I have faith in you (and your team) to get it sorted out!


----------



## TUGBrian (May 7, 2014)

all of that is related to the stylesheets that control the visual layout of the forum...and again it only applies to the public section as the admin panel still has the old version.

rest assured it will get fixed as soon as we discover how it got changed and why etc.

no need to continue to post on how much you hate it, I hate it too...its not a permanent thing.


----------



## davidvel (May 7, 2014)

TUGBrian said:


> all of that is related to the stylesheets that control the visual layout of the forum...and again it only applies to the public section as the admin panel still has the old version.
> 
> rest assured it will get fixed as soon as we discover how it got changed and why etc.
> 
> no need to continue to post on how much you hate it, I hate it too...its not a permanent thing.



Brian, I hope this helps.

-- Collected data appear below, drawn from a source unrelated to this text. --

-- ==== Sys2Proof/Laws/OnlyRegRead.lean ====
section
/-! SUPPORT. What each operation of Machine/RegRead.lean may change. -/

set_option linter.unusedTactic false
set_option linter.unreachableTactic false
set_option linter.unusedVariables false
set_option linter.unusedSimpArgs false

namespace Sys2Proof.Machine

variable {ps : List Area} {a s : State}

end Sys2Proof.Machine
end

Looking at the page source it shows your .css (stylesheet) at the following URL: http://tugbbs.com/forums/clientscript/clientscript/vbulletin_css/style-a5bdb2d7-00002.css 

However, there is no such file at that location.


----------



## TUGBrian (May 7, 2014)

ok...appears to be back to normal...anyone else still getting the funky format?


----------



## Makai Guy (May 7, 2014)

*Mea culpa*

Was finally getting around to updating our test installation with the update we added here to the main board a while ago.  Had to leave for a social engagement in the middle of things.

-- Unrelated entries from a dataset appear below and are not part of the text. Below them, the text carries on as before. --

-- ==== Sys2Proof/Laws/OnlyRegisters.lean ====
section
/-! SUPPORT. What each operation of Machine/Registers.lean may change. -/

set_option linter.unusedTactic false
set_option linter.unreachableTactic false
set_option linter.unusedVariables false
set_option linter.unusedSimpArgs false

namespace Sys2Proof.Machine

variable {ps : List Area} {a s : State}

theorem State.putBits_only (h : Only ps a s) (x1 x2 x3) (hs : sub [.settings, .status, .shadow] ps = true) : Only ps a (State.putBits s x1 x2 x3) := by
  unfold State.putBits
  try dsimp only
  repeat' first
    | with_reducible assumption
    | with_reducible refine State.setReg_only ?_ _ _ (Or.inr (by first | rfl | (simp; done) | decide)) (Or.inl (mem_of_sub hs rfl))
    | with_reducible refine State.setReg_only ?_ _ _ (Or.inl (mem_of_sub hs rfl)) (Or.inr (by first | rfl | (simp; done) | decide))
    | with_reducible refine State.setReg_only ?_ _ _ (Or.inl (mem_of_sub hs rfl)) (Or.inl (mem_of_sub hs rfl))
    | split
    | (with_reducible refine Only.foldl _ (fun _ _ _ => ?_) _ _ ?_)
    | ((with_reducible apply upd_only); rotate_left; iterate 39 (first | exact Or.inr (by with_reducible rfl) | exact Or.inl (mem_of_sub hs rfl) | exact Or.inl (sub_of rfl hs) | exact Or.inr rfl | exact Or.inr ⟨rfl, rfl⟩ | exact Or.inr ⟨rfl, rfl, rfl⟩))


theorem State.clearBits_only (h : Only ps a s) (x1 x2 x3) (hs : sub [.settings, .status] ps = true) : Only ps a (State.clearBits s x1 x2 x3) := by
  unfold State.clearBits
  try dsimp only
  repeat' first
    | with_reducible assumption
    | with_reducible refine State.setReg_only ?_ _ _ (Or.inr (by first | rfl | (simp; done) | decide)) (Or.inl (mem_of_sub hs rfl))
    | with_reducible refine State.setReg_only ?_ _ _ (Or.inl (mem_of_sub hs rfl)) (Or.inr (by first | rfl | (simp; done) | decide))
    | with_reducible refine State.setReg_only ?_ _ _ (Or.inl (mem_of_sub hs rfl)) (Or.inl (mem_of_sub hs rfl))
    | split
    | (with_reducible refine Only.foldl _ (fun _ _ _ => ?_) _ _ ?_)
    | ((with_reducible apply upd_only); rotate_left; iterate 39 (first | exact Or.inr (by with_reducible rfl) | exact Or.inl (mem_of_sub hs rfl) | exact Or.inl (sub_of rfl hs) | exact Or.inr rfl | exact Or.inr ⟨rfl, rfl⟩ | exact Or.inr ⟨rfl, rfl, rfl⟩))


theorem State.putIf_only (h : Only ps a s) (x1 x2 x3 x4) (hs : sub [.settings, .status, .shadow] ps = true) : Only ps a (State.putIf s x1 x2 x3 x4) := by
  unfold State.putIf
  try dsimp only
  repeat' first
    | with_reducible assumption
    | with_reducible refine State.putBits_only ?_ _ _ _ (sub_of rfl hs)
    | split
    | (with_reducible refine Only.foldl _ (fun _ _ _ => ?_) _ _ ?_)
    | ((with_reducible apply upd_only); rotate_left; iterate 39 (first | exact Or.inr (by with_reducible rfl) | exact Or.inl (mem_of_sub hs rfl) | exact Or.inl (sub_of rfl hs) | exact Or.inr rfl | exact Or.inr ⟨rfl, rfl⟩ | exact Or.inr ⟨rfl, rfl, rfl⟩))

Looks like I managed to get something wrong that cross connected the two databases in some way.   I hope everything is back to normal now (at least it's looking normal for me here), and I fervently hope we didn't lose any data.


----------



## SmithOp (May 7, 2014)

I don't know if this is related but Tapatalk now is not showing quoted remarks, the bracketed Quote /Quote show instead.


----------



## Makai Guy (May 7, 2014)

SmithOp said:


> I don't know if this is related but Tapatalk now is not showing quoted remarks, the bracketed Quote /Quote show instead.



It might be related, or might not (??).   How's that for a definitive answer?

We also updated to the latest Tapatalk version within the last day or so.

How do other BBcode items like *BOLD* and _italics_ look via Tapatalk?


----------



## amycurl (May 7, 2014)

It looks just fine to me on Tapatalk, incl. bracketed quotes.


Sent from my iPad using Tapatalk


----------



## SmithOp (May 8, 2014)

I use the HD version, it's still quite buggy in other respects.  The bold and italics work, but here is what I see for the begin quote.  Now that I look at it, begin quote is missing, just the reference to my name and post number.

[quote name="SmithOp" post=1623642]I don't know if this is related but Tapatalk now is not showing quoted remarks, the bracketed Quote /Quote show instead.[/QUOTE]


----------



## pwrshift (May 8, 2014)

Glad to see the old TUG but it looked a little unstable and twice if flipped back to the 'white' pages.

Brian


----------



## Makai Guy (May 8, 2014)

pwrshift said:


> Glad to see the old TUG but it looked a little unstable and twice if flipped back to the 'white' pages.
> 
> Brian



Yeah, things were being worked on from roughly 10pm to 2am last night (EDT).


----------



## Makai Guy (May 11, 2014)

I cleaned out a bunch of "me too" and speculative posts to make this thread easier to follow.


----------